Cal Maritime simulate Cosco Busan type disaster


#1

Early morning fog with near-zero visibility, and a severe breakdown in communication between the pilot and crew — some ingredients in the recipe for a shipping disaster known as the Cosco Busan oil spill.
At times, California Maritime Academy students operate under similar conditions, but with one big difference: They can learn from their mistakes without actually causing them.
Cal-Maritime students can master the latest technology, and practice their reactions aboard oil tankers and tug boats all within the confines of the university’s state-of-the-art simulation center.
“Everything on the (ship’s) bridges is exactly what you would find on a real ship,” said Capt. James Buckley, Cal-Maritime associate dean for simulation.

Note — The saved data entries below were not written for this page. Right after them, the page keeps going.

-- ==== Sys2Proof/WellFormed.lean ====
section
/-! DEFINITION. Well-formed commands: what a frame can carry and what an event's name says of it. The meanings are total;
an ill-formed command names an event that cannot occur. -/
namespace Sys2Proof

/-- The 58 kind codes that name a request, in the order of R195's table. -/
def requestKinds : List Byte :=
  [0x01#8, 0x02#8, 0x03#8, 0x04#8, 0x05#8, 0x06#8] ++
  [0x08#8, 0x09#8, 0x0A#8] ++
  [0x0C#8, 0x0D#8, 0x0E#8] ++
  [0x10#8, 0x11#8, 0x12#8] ++
  [0x18#8, 0x19#8, 0x1A#8, 0x1B#8, 0x1C#8] ++
  [0x20#8, 0x21#8, 0x22#8, 0x23#8, 0x24#8, 0x25#8] ++
  [0x28#8, 0x29#8, 0x2A#8, 0x2B#8] ++
  [0x30#8, 0x31#8, 0x32#8, 0x33#8, 0x34#8, 0x35#8, 0x36#8, 0x37#8, 0x38#8, 0x39#8] ++
  [0x40#8, 0x41#8, 0x42#8, 0x43#8, 0x44#8, 0x45#8] ++
  [0x48#8, 0x49#8, 0x4A#8, 0x4B#8, 0x4C#8, 0x4D#8, 0x4E#8, 0x4F#8, 0x50#8, 0x51#8, 0x52#8, 0x53#8]

/-- A BODY is at most 240 bytes (chapter 9, section 9.1). -/
def bodyFits (body : List Byte) : Bool := decide (body.length ≤ 240)

/-- A LENGTH byte outside 2-242 discards its frame (R173). -/
def badLength (value : Byte) : Bool := decide (value.toNat < 2) || decide (242 < value.toNat)

/-- The well-formed commands. -/
def wellFormed : Instr → Bool
  | .powerOn _ => true
  | .replySent _ => true
  | .badLengthByte value => badLength value
  | .frameCheckMismatch _ => true
  | .frameByteTimeout => true
  | .linkOverrun _ _ => true
  | .unknownRequest _ kind => !requestKinds.contains kind
  | .fetchReports _ body => bodyFits body
  | .status _ body => bodyFits body
  | .identify _ body => bodyFits body
  | .setRoute _ body => bodyFits body
  | .configureLink _ body => bodyFits body
  | .reset _ body => bodyFits body
  | .sleep _ body => bodyFits body
  | .wake _ body => bodyFits body
  | .configurePower _ body => bodyFits body
  | .saveConfiguration _ body => bodyFits body
  | .saveEnd _ => true
  | .lockCalibration _ body => bodyFits body
  | .readConfiguration _ body => bodyFits body
  | .configureQuantity _ body => bodyFits body
  | .setQuantities _ body => bodyFits body
  | .readQuantities _ body => bodyFits body
  | .refreshExpiry _ => true
  | .switchSample _ => true
  | .configureScan _ body => bodyFits body
  | .scanStart _ body => bodyFits body
  | .scanStop _ body => bodyFits body
  | .scanOnce _ body => bodyFits body
  | .readScan _ body => bodyFits body
  | .scanIntervalExpiry => true
  | .conversionCompletion _ => true
  | .configureGauge _ body => bodyFits body
  | .homeGauge _ body => bodyFits body
  | .parkGauge _ body => bodyFits body
  | .releaseGauge _ body => bodyFits body
  | .positionGauge _ body => bodyFits body
  | .readGauge _ body => bodyFits body
  | .gaugeStep _ => true
  | .homingStep _ _ => true
  | .gaugeUpdate _ => true
  | .coilOpen _ _ => true
  | .configureShape _ body => bodyFits body
  | .configureCriterion _ body => bodyFits body
  | .configureEvaluation _ body => bodyFits body
  | .readStrength _ body => bodyFits body
  | .passStart => true
  | .criterionEvaluation => true
  | .raiseDelayExpiry _ => true
  | .reminderExpiry _ => true
  | .acknowledgeWarning _ body => bodyFits body
  | .clearWarning _ body => bodyFits body
  | .suppressWarning _ body => bodyFits body
  | .restoreWarning _ body => bodyFits body
  | .configureWarning _ body => bodyFits body
  | .readWarning _ body => bodyFits body
  | .configureLamp _ body => bodyFits body
  | .configureDimmer _ body => bodyFits body
  | .setLamps _ body => bodyFits body
  | .readLamps _ body => bodyFits body
  | .flashHalfChange => true
  | .lampSample _ => true
  | .configureDuty _ body => bodyFits body
  | .stageLimits _ body => bodyFits body
  | .dutyActivity _ body => bodyFits body
  | .cardIn _ body => bodyFits body
  | .cardOut _ body => bodyFits body
  | .readDuty _ body => bodyFits body
  | .minuteExpiry _ => true
  | .configureMessage _ body => bodyFits body
  | .configureLine _ body => bodyFits body
  | .configureDutyMessages _ body => bodyFits body
  | .setPriorityMap _ body => bodyFits body
  | .hold _ body => bodyFits body
  | .release _ body => bodyFits body
  | .acknowledgeShown _ body => bodyFits body
  | .announce _ body => bodyFits body
  | .withdraw _ body => bodyFits body
  | .setRestingPage _ body => bodyFits body
  | .chimeClick _ body => bodyFits body
  | .readLine _ body => bodyFits body
  | .dwellExpiry => true
  | .showTimeExpiry => true
  | .rotationExpiry => true
  | .lineRefresh => true
  | .transferCompletion => true
  | .oneShotEnd => true
  | .clickEnd => true
  | .repeatPeriod => true
  | .keySample _ => true
  | .proofTimerExpiry => true
  | .proofDone => true
  | .entryToSleep => true
  | .silenceExpiry => true
  | .byteArrival _ => true
  | .lossOfSupply => true

end Sys2Proof
end

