-- ==== Sys2Proof/Machine/Receiver.lean ====
section
/-! DEFINITION. The receiver of the Link Port (R173, R174): bytes, discarded frames, overruns, unknown kinds, and the good
frame handed to the request that its KIND names. -/
namespace Sys2Proof.Machine

/-- The 58 requests, in the order of R195. -/
def requests : List Request :=
  [fetchReportsRequest, statusRequest, identifyRequest, setRouteRequest, configureLinkRequest, resetRequest] ++
  [sleepRequest, wakeRequest, configurePowerRequest] ++
  [saveConfigurationRequest, lockCalibrationRequest, readConfigurationRequest] ++
  [configureQuantityRequest, setQuantitiesRequest, readQuantitiesRequest] ++
  [configureScanRequest, scanStartRequest, scanStopRequest, scanOnceRequest, readScanRequest] ++
  [configureGaugeRequest, homeGaugeRequest, parkGaugeRequest, releaseGaugeRequest, positionGaugeRequest,
    readGaugeRequest] ++
  [configureShapeRequest, configureCriterionRequest, configureEvaluationRequest, readStrengthRequest] ++
  [configureWarningRequest, acknowledgeWarningRequest, clearWarningRequest, suppressWarningRequest,
    restoreWarningRequest, readWarningRequest, configureLampRequest, configureDimmerRequest, setLampsRequest,
    readLampsRequest] ++
  [configureDutyRequest, stageLimitsRequest, dutyActivityRequest, cardInRequest, cardOutRequest, readDutyRequest] ++
  [configureMessageRequest, configureLineRequest, configureDutyMessagesRequest, setPriorityMapRequest, holdRequest,
    releaseRequest, acknowledgeShownRequest, announceRequest, withdrawRequest, setRestingPageRequest,
    chimeClickRequest, readLineRequest]

/-- A good frame judged at its last byte, by its KIND (R174, R175). -/
def takeFrame (tag kind : Byte) (body : List Byte) (s : State) : State :=
  match requests.find? fun r => decide (r.kind = kind) with
  | some r => r.take tag body s
  | none => takeUnknown tag kind s

/-- The receiver hunts again (R173). -/
def huntAgain (s : State) : State := s.setLp { s.lp with receiver := .hunting, byteDue := none }

/-- A frame discarded for its LENGTH or for stopping short: LINK FRAME ERROR with subject 0 and detail LENGTH (R173). -/
def discardShort (s : State) : State := hand .linkFrameError 0 0 (huntAgain s)

/-- A frame discarded for its check: LINK FRAME ERROR with subject the TAG received and detail CHECK (R173). -/
def discardMismatch (tag : Byte) (s : State) : State := hand .linkFrameError tag.toNat 1 (huntAgain s)

/-- The receiver in a phase, waiting 10 ms for the next byte (R173). -/
def awaitByte (phase : Receiver) (s : State) : State :=
  s.setLp { s.lp with receiver := phase, byteDue := some (s.now + Config.byteTimeout) }

/-- A frame complete with its CHECK bytes: good, or discarded (R173). The content is TAG, KIND and BODY. -/
def judgeFrame (len : Byte) (content check : List Byte) (s : State) : State :=
  let tag := content.getD 0 0#8
  if be16 (checkValue (len :: content)).toNat = check then takeFrame tag (content.getD 1 0#8) (content.drop 2) s
  else discardMismatch tag s

/-- One byte arriving in FRAME (R173). -/
def gatherByte (len : Byte) (gathered : List Byte) (b : Byte) (s : State) : State :=
  let all := gathered ++ [b]
  if all.length < len.toNat + 2 then awaitByte (.frame len all) s
  else judgeFrame len (all.take len.toNat) (all.drop len.toNat) s

/-- One byte arriving (R173). -/
def receiveByte (b : Byte) (s : State) : State :=
  match s.lp.receiver with
  | .hunting => if b = syncByte then awaitByte .length s else s
  | .length => if badLength b then discardShort s else awaitByte (.frame b []) s
  | .frame len gathered => gatherByte len gathered b s

/-- BYTE_ARRIVAL (R173). -/
def execByteArrival (b : Byte) (s : State) : Host.Outcome State Fault Refusal := event (receiveByte b) s

/-- BAD_LENGTH_BYTE (R173): the LENGTH byte of a frame lies outside 2-242. -/
def execBadLengthByte (value : Byte) (s : State) : Host.Outcome State Fault Refusal :=
  event (fun t => if badLength value then discardShort t else t) s

/-- FRAME_CHECK_MISMATCH (R173), with the TAG received. -/
def execFrameCheckMismatch (tag : Byte) (s : State) : Host.Outcome State Fault Refusal :=
  event (discardMismatch tag) s

/-- FRAME_BYTE_TIMEOUT (R173). -/
def execFrameByteTimeout (s : State) : Host.Outcome State Fault Refusal :=
  event (fun t => onTimer t.lp.byteDue discardShort t) s

/-- LINK_OVERRUN (R174): a good frame arrives while a reply is in progress. -/
def execLinkOverrun (tag kind : Byte) (s : State) : Host.Outcome State Fault Refusal :=
  event (fun t =>
    match t.lp.reply with
    | none => t
    | some _ => overrun tag kind (goodFrame t)) s

/-- UNKNOWN_REQUEST (R175): a good frame whose KIND names no request. -/
def execUnknownRequest (tag kind : Byte) (s : State) : Host.Outcome State Fault Refusal :=
  event (fun t => if requestKinds.contains kind then t else takeUnknown tag kind t) s

end Sys2Proof.Machine
end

The only facility of its kind in the United States, the $13 million simulation center allows any number of realistic situations that ship and tugboat crews might face, such as storms, high winds, crowded docks, even high-speed pirate boats, Buckley said.
Instructors even can introduce commands issued in error so students can gain skills and confidence to question them and react properly, Buckley said.
The facility allows students and mariner professionals realistic scenarios to learn how to react properly and work well together, Cal-Maritime spokesman Doug Webster said. The ultimate aim is to prevent maritime disasters such as the Cosco Busan oil spill that occurred in November 2007.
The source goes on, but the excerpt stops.